THE TASK: In the listing below, find the line with "namespace Sys2Proof.Machine.Slice0" and the line with "0x37), (15, 0x46)]". Repeat those two lines and all lines between them exactly.

□ □ □ □ □

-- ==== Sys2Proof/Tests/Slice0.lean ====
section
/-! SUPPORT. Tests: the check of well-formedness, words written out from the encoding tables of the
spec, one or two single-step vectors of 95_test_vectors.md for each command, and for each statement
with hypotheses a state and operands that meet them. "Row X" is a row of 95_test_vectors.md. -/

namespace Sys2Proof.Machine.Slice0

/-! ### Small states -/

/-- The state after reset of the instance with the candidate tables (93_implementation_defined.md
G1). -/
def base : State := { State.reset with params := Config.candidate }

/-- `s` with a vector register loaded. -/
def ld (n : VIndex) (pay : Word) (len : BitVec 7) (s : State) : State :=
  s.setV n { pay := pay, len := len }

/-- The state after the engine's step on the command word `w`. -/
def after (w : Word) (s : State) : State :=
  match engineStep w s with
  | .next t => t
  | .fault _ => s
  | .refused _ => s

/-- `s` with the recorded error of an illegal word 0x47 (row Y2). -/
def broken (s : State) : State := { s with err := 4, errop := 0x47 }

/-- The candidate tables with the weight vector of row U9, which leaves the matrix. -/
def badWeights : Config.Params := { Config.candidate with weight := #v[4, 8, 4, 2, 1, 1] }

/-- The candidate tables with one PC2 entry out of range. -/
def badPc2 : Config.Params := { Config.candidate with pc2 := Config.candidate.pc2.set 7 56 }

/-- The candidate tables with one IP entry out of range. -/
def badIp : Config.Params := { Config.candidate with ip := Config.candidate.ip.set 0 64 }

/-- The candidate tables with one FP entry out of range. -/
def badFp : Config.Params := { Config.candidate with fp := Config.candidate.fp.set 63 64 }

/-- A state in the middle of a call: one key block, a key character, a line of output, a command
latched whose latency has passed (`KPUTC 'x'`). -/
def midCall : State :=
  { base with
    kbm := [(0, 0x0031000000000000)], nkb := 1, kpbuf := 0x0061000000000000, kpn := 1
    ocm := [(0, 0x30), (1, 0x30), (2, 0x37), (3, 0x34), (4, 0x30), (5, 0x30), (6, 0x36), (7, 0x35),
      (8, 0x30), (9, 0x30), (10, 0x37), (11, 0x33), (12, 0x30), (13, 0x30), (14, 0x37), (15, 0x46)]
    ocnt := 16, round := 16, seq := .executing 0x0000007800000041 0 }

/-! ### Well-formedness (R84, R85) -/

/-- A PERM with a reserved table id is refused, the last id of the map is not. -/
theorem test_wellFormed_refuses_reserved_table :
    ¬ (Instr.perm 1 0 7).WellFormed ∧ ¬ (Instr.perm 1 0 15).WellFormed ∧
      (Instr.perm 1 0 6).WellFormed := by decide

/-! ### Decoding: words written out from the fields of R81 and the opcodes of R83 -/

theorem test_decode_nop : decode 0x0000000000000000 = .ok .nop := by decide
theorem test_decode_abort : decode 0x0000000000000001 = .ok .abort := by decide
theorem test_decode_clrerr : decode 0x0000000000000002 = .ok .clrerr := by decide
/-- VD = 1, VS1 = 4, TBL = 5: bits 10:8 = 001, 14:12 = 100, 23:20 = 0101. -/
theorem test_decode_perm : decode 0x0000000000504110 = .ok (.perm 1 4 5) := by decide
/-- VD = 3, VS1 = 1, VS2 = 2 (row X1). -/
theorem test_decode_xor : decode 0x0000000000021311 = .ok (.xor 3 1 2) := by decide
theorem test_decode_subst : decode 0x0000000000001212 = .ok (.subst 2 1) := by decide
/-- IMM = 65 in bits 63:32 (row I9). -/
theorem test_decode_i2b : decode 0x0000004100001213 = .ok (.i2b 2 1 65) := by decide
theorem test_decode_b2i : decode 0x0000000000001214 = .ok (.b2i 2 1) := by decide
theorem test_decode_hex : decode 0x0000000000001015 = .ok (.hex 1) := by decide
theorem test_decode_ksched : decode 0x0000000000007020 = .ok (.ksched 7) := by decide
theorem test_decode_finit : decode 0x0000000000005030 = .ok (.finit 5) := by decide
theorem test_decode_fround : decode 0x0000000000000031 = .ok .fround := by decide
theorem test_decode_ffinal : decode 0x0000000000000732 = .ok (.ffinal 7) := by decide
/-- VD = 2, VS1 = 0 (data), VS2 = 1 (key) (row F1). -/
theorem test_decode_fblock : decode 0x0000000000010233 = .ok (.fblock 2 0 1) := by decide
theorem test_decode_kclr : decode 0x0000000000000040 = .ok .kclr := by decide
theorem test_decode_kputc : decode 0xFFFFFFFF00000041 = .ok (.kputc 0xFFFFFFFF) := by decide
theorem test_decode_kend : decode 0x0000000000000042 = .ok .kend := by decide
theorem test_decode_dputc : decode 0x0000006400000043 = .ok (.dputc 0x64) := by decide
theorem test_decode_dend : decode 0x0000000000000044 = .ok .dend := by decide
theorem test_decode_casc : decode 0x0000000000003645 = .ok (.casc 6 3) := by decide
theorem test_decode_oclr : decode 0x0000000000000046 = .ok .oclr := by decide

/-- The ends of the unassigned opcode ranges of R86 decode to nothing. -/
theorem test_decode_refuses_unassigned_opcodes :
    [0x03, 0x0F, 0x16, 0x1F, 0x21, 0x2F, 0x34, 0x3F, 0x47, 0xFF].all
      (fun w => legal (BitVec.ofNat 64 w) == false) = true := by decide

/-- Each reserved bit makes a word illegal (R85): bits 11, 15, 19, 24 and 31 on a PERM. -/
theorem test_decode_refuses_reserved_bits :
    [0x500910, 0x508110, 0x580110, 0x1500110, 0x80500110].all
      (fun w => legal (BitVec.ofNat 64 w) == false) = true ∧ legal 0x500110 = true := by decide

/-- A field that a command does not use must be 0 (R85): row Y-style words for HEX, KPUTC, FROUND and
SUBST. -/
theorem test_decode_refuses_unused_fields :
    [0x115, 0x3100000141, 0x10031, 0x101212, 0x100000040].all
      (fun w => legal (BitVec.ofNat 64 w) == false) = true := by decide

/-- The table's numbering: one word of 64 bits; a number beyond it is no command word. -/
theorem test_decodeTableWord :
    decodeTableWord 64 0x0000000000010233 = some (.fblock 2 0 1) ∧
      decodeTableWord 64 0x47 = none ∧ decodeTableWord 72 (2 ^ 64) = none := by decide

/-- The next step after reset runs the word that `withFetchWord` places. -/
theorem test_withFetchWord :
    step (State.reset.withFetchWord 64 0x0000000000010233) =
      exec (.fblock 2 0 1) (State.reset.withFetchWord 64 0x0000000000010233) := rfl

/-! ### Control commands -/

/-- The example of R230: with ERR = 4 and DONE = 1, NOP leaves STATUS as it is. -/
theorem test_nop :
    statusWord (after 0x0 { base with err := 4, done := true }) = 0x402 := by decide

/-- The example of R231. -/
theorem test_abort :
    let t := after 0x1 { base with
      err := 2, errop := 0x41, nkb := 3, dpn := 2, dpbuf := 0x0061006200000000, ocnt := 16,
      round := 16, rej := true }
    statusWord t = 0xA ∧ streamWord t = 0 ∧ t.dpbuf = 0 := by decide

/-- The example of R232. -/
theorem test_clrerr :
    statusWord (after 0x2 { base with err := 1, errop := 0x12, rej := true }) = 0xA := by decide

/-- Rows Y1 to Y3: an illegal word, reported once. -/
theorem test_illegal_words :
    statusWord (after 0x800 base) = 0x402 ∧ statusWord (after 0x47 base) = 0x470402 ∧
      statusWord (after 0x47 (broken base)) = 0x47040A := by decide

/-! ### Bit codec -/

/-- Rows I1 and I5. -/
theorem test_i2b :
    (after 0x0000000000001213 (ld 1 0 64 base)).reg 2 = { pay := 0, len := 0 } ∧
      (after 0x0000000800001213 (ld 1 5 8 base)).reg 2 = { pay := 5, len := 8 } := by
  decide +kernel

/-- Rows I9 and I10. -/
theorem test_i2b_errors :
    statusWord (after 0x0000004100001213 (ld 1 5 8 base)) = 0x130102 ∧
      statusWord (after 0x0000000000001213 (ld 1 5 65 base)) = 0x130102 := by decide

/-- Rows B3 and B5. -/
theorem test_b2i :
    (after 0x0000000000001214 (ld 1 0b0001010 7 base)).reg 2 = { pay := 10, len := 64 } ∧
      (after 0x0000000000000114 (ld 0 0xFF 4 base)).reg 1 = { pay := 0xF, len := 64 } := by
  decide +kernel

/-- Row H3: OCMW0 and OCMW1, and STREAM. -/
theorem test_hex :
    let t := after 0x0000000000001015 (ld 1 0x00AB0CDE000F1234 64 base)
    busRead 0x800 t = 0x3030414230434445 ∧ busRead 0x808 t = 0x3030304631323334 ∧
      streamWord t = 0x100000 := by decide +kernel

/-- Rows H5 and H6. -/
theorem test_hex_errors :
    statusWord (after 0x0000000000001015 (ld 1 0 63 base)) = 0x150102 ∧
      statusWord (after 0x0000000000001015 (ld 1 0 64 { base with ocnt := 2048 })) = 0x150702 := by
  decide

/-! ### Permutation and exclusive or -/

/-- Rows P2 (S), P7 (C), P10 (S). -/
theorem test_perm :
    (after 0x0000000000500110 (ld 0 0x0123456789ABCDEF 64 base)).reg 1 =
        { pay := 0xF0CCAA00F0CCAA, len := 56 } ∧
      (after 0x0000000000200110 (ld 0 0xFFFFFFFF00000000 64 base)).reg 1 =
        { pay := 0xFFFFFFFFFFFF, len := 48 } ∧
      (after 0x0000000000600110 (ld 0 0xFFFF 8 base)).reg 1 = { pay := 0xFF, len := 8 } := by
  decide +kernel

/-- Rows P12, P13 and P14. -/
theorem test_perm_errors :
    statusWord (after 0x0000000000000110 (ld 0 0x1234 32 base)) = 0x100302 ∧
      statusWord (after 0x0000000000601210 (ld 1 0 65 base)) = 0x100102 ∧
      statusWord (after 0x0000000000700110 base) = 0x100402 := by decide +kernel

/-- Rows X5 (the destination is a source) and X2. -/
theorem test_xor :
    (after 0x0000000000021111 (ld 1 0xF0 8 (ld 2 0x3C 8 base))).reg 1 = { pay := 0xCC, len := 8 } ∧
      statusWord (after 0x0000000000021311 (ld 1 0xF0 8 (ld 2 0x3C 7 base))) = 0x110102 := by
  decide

□ □ □ □ □

RESPONSE BOX:
namespace Sys2Proof.Machine.Slice0

/-! ### Small states -/

/-- The state after reset of the instance with the candidate tables (93_implementation_defined.md
G1). -/
def base : State := { State.reset with params := Config.candidate }

/-- `s` with a vector register loaded. -/
def ld (n : VIndex) (pay : Word) (len : BitVec 7) (s : State) : State :=
  s.setV n { pay := pay, len := len }

/-- The state after the engine's step on the command word `w`. -/
def after (w : Word) (s : State) : State :=
  match engineStep w s with
  | .next t => t
  | .fault _ => s
  | .refused _ => s

/-- `s` with the recorded error of an illegal word 0x47 (row Y2). -/
def broken (s : State) : State := { s with err := 4, errop := 0x47 }

/-- The candidate tables with the weight vector of row U9, which leaves the matrix. -/
def badWeights : Config.Params := { Config.candidate with weight := #v[4, 8, 4, 2, 1, 1] }

/-- The candidate tables with one PC2 entry out of range. -/
def badPc2 : Config.Params := { Config.candidate with pc2 := Config.candidate.pc2.set 7 56 }

/-- The candidate tables with one IP entry out of range. -/
def badIp : Config.Params := { Config.candidate with ip := Config.candidate.ip.set 0 64 }

/-- The candidate tables with one FP entry out of range. -/
def badFp : Config.Params := { Config.candidate with fp := Config.candidate.fp.set 63 64 }

/-- A state in the middle of a call: one key block, a key character, a line of output, a command
latched whose latency has passed (`KPUTC 'x'`). -/
def midCall : State :=
  { base with
    kbm := [(0, 0x0031000000000000)], nkb := 1, kpbuf := 0x0061000000000000, kpn := 1
    ocm := [(0, 0x30), (1, 0x30), (2, 0x37), (3, 0x34), (4, 0x30), (5, 0x30), (6, 0x36), (7, 0x35),
      (8, 0x30), (9, 0x30), (10, 0x37), (11, 0x33), (12, 0x30), (13, 0x30), (14, 0x37), (15, 0x46)]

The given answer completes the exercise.